* Records provided *
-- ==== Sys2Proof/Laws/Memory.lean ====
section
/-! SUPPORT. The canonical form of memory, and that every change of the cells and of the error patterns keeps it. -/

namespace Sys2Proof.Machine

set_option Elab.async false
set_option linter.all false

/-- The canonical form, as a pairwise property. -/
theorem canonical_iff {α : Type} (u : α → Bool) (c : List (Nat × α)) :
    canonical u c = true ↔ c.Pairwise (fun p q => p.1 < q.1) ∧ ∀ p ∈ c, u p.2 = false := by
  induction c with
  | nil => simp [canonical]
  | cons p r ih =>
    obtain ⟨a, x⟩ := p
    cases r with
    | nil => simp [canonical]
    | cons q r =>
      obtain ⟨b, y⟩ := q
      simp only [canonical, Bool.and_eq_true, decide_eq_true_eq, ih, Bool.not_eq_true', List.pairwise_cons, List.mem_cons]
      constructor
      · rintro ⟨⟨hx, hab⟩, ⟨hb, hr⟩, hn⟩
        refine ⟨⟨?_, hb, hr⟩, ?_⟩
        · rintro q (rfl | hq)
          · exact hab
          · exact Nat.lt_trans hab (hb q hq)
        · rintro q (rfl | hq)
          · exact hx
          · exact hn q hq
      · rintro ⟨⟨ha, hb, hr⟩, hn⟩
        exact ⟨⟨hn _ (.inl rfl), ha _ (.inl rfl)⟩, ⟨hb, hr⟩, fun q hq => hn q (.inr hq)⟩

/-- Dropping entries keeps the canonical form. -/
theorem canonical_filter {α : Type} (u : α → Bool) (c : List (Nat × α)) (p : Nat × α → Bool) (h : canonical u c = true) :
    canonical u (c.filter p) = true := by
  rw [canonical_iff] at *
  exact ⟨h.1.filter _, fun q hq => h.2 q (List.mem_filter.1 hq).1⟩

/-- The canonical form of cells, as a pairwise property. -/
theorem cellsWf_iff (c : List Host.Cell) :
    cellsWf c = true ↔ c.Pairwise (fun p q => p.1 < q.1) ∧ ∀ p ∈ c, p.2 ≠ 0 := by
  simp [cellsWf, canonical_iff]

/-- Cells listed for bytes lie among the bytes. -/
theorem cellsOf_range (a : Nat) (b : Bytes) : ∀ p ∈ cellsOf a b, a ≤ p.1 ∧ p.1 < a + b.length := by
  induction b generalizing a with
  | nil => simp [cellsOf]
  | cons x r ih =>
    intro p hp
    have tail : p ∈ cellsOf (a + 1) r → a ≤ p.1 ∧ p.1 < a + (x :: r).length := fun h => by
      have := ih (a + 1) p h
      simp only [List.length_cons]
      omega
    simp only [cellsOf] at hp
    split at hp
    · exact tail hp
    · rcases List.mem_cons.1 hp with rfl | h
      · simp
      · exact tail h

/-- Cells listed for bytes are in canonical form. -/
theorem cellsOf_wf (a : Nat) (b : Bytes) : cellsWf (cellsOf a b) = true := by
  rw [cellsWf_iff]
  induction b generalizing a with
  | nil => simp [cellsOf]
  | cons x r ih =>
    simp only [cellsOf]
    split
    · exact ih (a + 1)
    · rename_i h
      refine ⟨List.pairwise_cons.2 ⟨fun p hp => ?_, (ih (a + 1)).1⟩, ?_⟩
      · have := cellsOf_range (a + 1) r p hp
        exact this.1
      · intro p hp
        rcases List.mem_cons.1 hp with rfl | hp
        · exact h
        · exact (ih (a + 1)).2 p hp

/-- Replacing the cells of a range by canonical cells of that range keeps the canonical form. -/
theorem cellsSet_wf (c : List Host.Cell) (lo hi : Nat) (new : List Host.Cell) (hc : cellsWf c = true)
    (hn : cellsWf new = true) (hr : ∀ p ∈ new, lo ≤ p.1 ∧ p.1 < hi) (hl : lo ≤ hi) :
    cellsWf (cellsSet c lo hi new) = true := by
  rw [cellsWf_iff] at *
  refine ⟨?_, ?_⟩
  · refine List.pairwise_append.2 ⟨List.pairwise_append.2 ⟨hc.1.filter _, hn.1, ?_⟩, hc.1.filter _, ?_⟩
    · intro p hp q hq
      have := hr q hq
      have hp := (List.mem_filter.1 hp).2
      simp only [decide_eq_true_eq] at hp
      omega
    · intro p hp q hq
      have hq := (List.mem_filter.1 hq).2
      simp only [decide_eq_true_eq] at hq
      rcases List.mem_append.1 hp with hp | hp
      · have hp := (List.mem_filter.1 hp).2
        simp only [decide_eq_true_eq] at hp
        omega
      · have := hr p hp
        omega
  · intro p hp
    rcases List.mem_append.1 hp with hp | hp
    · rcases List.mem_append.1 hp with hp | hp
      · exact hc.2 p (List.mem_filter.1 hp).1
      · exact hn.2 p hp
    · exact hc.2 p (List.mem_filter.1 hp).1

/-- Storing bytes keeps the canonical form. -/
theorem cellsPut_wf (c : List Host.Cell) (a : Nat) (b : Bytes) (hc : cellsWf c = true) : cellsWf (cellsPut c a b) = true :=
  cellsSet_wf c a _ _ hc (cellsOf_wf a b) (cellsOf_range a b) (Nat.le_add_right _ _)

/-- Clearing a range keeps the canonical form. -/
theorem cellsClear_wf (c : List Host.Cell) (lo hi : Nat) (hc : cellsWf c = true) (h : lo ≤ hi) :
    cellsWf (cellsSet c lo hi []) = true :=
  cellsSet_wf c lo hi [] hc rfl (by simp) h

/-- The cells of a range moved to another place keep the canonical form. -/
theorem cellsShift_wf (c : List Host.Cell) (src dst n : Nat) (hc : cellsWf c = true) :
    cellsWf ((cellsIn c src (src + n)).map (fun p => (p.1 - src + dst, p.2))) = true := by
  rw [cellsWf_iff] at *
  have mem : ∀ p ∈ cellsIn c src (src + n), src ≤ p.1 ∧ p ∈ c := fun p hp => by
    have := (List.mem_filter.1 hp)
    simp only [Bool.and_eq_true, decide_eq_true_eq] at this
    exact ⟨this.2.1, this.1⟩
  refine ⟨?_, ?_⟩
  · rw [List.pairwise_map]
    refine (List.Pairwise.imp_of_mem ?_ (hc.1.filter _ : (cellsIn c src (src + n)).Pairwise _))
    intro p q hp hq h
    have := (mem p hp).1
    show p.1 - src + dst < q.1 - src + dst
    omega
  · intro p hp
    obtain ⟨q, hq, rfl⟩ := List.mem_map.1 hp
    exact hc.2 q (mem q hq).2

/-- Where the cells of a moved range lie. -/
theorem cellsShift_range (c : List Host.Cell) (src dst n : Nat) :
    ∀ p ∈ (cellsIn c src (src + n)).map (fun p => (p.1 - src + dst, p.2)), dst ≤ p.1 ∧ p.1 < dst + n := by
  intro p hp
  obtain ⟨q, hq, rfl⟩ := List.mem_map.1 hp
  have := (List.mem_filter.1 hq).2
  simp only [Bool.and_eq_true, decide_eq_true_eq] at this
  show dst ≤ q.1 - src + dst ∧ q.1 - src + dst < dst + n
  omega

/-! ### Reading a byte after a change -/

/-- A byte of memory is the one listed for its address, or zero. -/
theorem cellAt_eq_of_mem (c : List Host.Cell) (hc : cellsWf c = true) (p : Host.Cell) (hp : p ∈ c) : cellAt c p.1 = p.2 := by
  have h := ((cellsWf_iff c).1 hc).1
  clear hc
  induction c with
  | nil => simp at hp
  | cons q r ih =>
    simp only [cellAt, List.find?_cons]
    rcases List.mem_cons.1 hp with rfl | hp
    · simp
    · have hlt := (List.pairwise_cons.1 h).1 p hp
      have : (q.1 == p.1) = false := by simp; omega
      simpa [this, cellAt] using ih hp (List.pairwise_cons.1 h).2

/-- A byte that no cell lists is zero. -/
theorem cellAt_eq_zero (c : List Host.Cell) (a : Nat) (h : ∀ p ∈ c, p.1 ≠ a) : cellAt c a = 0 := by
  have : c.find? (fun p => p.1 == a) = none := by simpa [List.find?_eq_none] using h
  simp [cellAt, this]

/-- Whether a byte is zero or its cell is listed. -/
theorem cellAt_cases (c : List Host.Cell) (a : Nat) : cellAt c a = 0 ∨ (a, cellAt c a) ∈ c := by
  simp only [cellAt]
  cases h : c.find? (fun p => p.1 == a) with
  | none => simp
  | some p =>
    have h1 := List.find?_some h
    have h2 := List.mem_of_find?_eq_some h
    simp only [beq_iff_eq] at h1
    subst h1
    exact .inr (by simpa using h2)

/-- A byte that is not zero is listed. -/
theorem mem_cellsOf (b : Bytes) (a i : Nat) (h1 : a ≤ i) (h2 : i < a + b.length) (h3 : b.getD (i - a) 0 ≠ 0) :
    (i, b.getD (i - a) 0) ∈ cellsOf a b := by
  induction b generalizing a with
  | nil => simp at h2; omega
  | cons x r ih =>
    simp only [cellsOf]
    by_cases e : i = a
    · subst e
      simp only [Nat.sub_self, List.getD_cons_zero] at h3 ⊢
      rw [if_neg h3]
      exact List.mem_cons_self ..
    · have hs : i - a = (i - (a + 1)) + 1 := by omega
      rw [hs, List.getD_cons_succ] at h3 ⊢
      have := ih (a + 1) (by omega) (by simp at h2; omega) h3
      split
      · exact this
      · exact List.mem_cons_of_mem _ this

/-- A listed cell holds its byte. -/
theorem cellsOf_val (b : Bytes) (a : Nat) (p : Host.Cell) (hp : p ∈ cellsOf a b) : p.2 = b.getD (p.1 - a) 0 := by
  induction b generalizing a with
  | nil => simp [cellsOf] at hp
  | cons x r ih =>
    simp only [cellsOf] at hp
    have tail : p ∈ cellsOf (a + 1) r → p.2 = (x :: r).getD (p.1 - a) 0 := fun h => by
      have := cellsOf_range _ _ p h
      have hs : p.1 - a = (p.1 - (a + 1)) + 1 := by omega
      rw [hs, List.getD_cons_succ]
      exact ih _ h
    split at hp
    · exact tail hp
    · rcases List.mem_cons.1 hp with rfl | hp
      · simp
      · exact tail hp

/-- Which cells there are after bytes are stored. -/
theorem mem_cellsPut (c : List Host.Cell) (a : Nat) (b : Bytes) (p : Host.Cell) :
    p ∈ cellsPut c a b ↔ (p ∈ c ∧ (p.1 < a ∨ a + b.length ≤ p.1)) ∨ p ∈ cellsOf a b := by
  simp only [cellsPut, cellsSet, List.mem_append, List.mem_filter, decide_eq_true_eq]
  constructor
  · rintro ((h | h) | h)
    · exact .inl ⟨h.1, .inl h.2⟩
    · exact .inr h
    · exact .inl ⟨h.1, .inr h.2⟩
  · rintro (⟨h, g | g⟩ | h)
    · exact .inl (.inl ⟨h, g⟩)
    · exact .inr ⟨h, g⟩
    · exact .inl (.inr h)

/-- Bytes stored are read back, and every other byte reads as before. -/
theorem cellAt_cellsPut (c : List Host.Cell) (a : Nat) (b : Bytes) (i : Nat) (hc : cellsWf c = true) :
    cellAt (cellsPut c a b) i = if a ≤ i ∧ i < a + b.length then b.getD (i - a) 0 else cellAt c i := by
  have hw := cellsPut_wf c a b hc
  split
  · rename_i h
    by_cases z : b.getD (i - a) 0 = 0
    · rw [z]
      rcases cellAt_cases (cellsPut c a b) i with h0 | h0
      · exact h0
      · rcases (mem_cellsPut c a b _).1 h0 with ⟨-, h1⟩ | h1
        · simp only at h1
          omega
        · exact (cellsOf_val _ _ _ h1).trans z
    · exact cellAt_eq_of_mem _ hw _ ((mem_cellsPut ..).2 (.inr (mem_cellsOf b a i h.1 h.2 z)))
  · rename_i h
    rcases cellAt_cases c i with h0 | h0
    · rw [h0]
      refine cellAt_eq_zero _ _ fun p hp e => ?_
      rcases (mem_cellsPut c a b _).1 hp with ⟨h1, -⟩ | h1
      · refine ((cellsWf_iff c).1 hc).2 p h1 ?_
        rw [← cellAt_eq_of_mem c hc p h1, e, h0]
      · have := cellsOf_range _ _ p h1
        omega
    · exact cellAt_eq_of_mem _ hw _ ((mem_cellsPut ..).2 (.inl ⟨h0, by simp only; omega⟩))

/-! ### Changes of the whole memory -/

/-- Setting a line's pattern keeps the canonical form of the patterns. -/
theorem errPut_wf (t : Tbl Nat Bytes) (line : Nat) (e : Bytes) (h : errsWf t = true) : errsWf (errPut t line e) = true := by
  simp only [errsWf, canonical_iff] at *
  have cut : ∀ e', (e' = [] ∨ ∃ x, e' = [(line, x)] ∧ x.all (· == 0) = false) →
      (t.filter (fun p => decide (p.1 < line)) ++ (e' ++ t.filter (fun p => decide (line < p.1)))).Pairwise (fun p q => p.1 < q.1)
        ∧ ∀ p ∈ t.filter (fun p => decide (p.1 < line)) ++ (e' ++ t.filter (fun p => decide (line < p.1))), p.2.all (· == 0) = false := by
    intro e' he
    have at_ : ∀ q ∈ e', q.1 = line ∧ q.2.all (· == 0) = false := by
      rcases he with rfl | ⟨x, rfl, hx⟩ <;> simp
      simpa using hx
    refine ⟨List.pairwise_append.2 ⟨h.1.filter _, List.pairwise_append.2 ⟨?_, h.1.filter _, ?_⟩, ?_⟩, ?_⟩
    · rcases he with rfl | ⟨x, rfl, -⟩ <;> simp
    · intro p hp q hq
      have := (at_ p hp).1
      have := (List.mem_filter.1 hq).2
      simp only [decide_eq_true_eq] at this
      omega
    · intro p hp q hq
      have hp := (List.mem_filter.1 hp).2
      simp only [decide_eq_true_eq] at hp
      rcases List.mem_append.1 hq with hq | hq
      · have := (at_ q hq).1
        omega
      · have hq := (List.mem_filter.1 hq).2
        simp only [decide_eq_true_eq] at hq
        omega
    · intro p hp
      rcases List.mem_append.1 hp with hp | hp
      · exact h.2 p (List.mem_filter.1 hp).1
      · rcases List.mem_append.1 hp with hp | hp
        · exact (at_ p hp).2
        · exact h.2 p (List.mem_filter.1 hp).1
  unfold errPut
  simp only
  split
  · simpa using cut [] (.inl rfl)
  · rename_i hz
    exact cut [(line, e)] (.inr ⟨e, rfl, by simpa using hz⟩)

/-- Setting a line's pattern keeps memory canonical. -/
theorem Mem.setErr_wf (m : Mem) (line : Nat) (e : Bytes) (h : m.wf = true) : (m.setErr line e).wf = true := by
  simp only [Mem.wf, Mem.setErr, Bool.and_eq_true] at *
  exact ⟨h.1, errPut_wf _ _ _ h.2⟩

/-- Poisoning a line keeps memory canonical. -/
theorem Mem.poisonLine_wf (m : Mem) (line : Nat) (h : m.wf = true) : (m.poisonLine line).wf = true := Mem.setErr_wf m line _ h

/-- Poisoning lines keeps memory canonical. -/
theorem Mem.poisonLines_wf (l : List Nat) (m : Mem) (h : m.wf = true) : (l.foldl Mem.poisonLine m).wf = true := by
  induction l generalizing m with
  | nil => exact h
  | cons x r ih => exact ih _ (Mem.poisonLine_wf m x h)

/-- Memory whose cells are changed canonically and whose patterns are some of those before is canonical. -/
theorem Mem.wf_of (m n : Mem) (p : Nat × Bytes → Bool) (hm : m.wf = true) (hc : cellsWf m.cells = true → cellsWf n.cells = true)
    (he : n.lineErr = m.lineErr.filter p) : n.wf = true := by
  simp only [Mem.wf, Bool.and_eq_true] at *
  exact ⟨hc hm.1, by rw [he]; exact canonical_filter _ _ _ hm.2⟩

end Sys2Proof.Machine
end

* Brief *
Look through the records and gather every line containing "none".

* Finished task *
  have : c.find? (fun p => p.1 == a) = none := by simpa [List.find?_eq_none] using h
  | none => simp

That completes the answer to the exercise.